At 80% of your monthly event limit, you'll receive an email alert. At 100%, new events are queued but not processed until you upgrade or the billing period resets.

No data is lost — events are logged but threat analysis is paused. Upgrade at any time to immediately resume processing.

How do I cancel my subscription?

Go to Settings → Billing → Cancel Plan. Your subscription remains active until the end of the current billing period.

After cancellation, your account is downgraded to Free. Data is retained for 30 days before deletion.

We don't offer refunds for partial months, but we're happy to discuss exceptions for extenuating circumstances. Email [email protected].

Troubleshooting

Common issues and how to resolve them

5 articles

My events are not appearing in the dashboard

Check these in order:

Verify your API key is correct and has not expired (Settings → API Keys)
Confirm the X-AAIS-Key header is set (or use Authorization: Bearer aais_xxx)
Check the API response for error messages — a 200 OK confirms ingestion
Events may take up to 30 seconds to appear in the dashboard
Confirm you haven't exceeded your monthly event limit

If issues persist, contact [email protected] with your org ID and example request/response.

My Trust Score shows N/A or hasn't updated

The Trust Score requires at least 5 events to compute a meaningful score. N/A means the agent hasn't processed enough events yet.

If you have 5+ events and still see N/A, try refreshing the dashboard. Trust scores update asynchronously and may lag by 1–2 minutes during high load.

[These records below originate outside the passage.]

-- ==== Sys2Proof/Laws/State.lean ====
section
/-! SUPPORT. What each small update of the state leaves alone, field by field, so that no later proof unfolds a
record update: the queue, `noteChange`, `setEvent`, `stage`, `settle` and its parts, the station and lane updates. -/

namespace Sys2Proof.Machine

/-! ### The queue -/

@[simp] theorem State.withPending_ctl (s : State) (q : List Instr) : (s.withPending q).ctl = s.ctl := rfl
@[simp] theorem State.withPending_xpt (s : State) (q : List Instr) : (s.withPending q).xpt = s.xpt := rfl
@[simp] theorem State.withPending_stations (s : State) (q : List Instr) : (s.withPending q).stations = s.stations := rfl
@[simp] theorem State.withPending_points (s : State) (q : List Instr) : (s.withPending q).points = s.points := rfl
@[simp] theorem State.withPending_swe (s : State) (q : List Instr) : (s.withPending q).swe = s.swe := rfl
@[simp] theorem State.withPending_exu (s : State) (q : List Instr) : (s.withPending q).exu = s.exu := rfl
@[simp] theorem State.withPending_lanes (s : State) (q : List Instr) : (s.withPending q).lanes = s.lanes := rfl
@[simp] theorem State.withPending_bar (s : State) (q : List Instr) : (s.withPending q).bar = s.bar := rfl
@[simp] theorem State.withPending_msu (s : State) (q : List Instr) : (s.withPending q).msu = s.msu := rfl
@[simp] theorem State.withPending_oru (s : State) (q : List Instr) : (s.withPending q).oru = s.oru := rfl
@[simp] theorem State.withPending_rpu (s : State) (q : List Instr) : (s.withPending q).rpu = s.rpu := rfl
@[simp] theorem State.withPending_pending (s : State) (q : List Instr) : (s.withPending q).pending = q := rfl

/-! ### `noteChange` -/

@[simp] theorem State.noteChange_ctl (s : State) : (s.noteChange).ctl = s.ctl := by
  unfold State.noteChange; split <;> rfl
@[simp] theorem State.noteChange_xpt (s : State) : (s.noteChange).xpt = s.xpt := by
  unfold State.noteChange; split <;> rfl
@[simp] theorem State.noteChange_stations (s : State) : (s.noteChange).stations = s.stations := by
  unfold State.noteChange; split <;> rfl
@[simp] theorem State.noteChange_points (s : State) : (s.noteChange).points = s.points := by
  unfold State.noteChange; split <;> rfl
@[simp] theorem State.noteChange_swe (s : State) : (s.noteChange).swe = s.swe := by
  unfold State.noteChange; split <;> rfl
@[simp] theorem State.noteChange_exu (s : State) : (s.noteChange).exu = s.exu := by
  unfold State.noteChange; split <;> rfl
@[simp] theorem State.noteChange_lanes (s : State) : (s.noteChange).lanes = s.lanes := by
  unfold State.noteChange; split <;> rfl
@[simp] theorem State.noteChange_bar (s : State) : (s.noteChange).bar = s.bar := by
  unfold State.noteChange; split <;> rfl
@[simp] theorem State.noteChange_msu (s : State) : (s.noteChange).msu = s.msu := by
  unfold State.noteChange; split <;> rfl
@[simp] theorem State.noteChange_oru (s : State) : (s.noteChange).oru = s.oru := by
  unfold State.noteChange; split <;> rfl
@[simp] theorem State.noteChange_pending (s : State) : (s.noteChange).pending = s.pending := by
  unfold State.noteChange; split <;> rfl
@[simp] theorem State.noteChange_rpu_staging (s : State) : (s.noteChange).rpu.staging = s.rpu.staging := by
  unfold State.noteChange; split <;> rfl
@[simp] theorem State.noteChange_rpu_head (s : State) : (s.noteChange).rpu.head = s.rpu.head := by
  unfold State.noteChange; split <;> rfl
@[simp] theorem State.noteChange_rpu_resultsWritten (s : State) : (s.noteChange).rpu.resultsWritten = s.rpu.resultsWritten := by
  unfold State.noteChange; split <;> rfl
@[simp] theorem State.noteChange_rpu_writePath (s : State) : (s.noteChange).rpu.writePath = s.rpu.writePath := by
  unfold State.noteChange; split <;> rfl
@[simp] theorem State.noteChange_rpu_recordsSinceReport (s : State) : (s.noteChange).rpu.recordsSinceReport = s.rpu.recordsSinceReport := by
  unfold State.noteChange; split <;> rfl
@[simp] theorem State.noteChange_rpu_reportDue (s : State) : (s.noteChange).rpu.reportDue = s.rpu.reportDue := by
  unfold State.noteChange; split <;> rfl
@[simp] theorem State.noteChange_rpu_bulkWaitTimer (s : State) : (s.noteChange).rpu.bulkWaitTimer = s.rpu.bulkWaitTimer := by
  unfold State.noteChange; split <;> rfl
@[simp] theorem State.noteChange_rpu_attention (s : State) : (s.noteChange).rpu.attention = s.rpu.attention := by
  unfold State.noteChange; split <;> rfl
@[simp] theorem State.noteChange_rpu_lastTag (s : State) : (s.noteChange).rpu.lastTag = s.rpu.lastTag := by
  unfold State.noteChange; split <;> rfl
@[simp] theorem State.noteChange_rpu_events (s : State) : (s.noteChange).rpu.events = s.rpu.events := by
  unfold State.noteChange; split <;> rfl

I'm getting 401 Unauthorized errors

Common causes:

API key has expired — create a new one under Settings → API Keys
Using wrong auth header — use X-AAIS-Key: aais_xxx or Authorization: Bearer aais_xxx for ingest endpoints
API key was revoked — check the keys list for a "Revoked" status
Whitespace or special characters in the key (copy it fresh from the dashboard)

Webhooks are not being delivered to my endpoint

Check the delivery logs under Settings → Webhooks. Common issues:

Endpoint URL is not publicly accessible (localhost won't work — use ngrok for local testing)
Endpoint returns non-2xx status — AAIS retries up to 3 times with backoff
HMAC signature verification is failing — ensure you're verifying the raw request body, not the parsed JSON
Firewall blocking inbound requests from our IP ranges

How do I export my data or delete my account?

Go to Settings → Privacy & Data in the dashboard.

Export data: Download all your events, agents, and settings as a JSON archive. Takes up to 10 minutes for large datasets.
Delete account: Permanently removes all data after a 7-day grace period. This action cannot be undone.

For GDPR data subject requests, email [email protected]. We respond within 72 hours.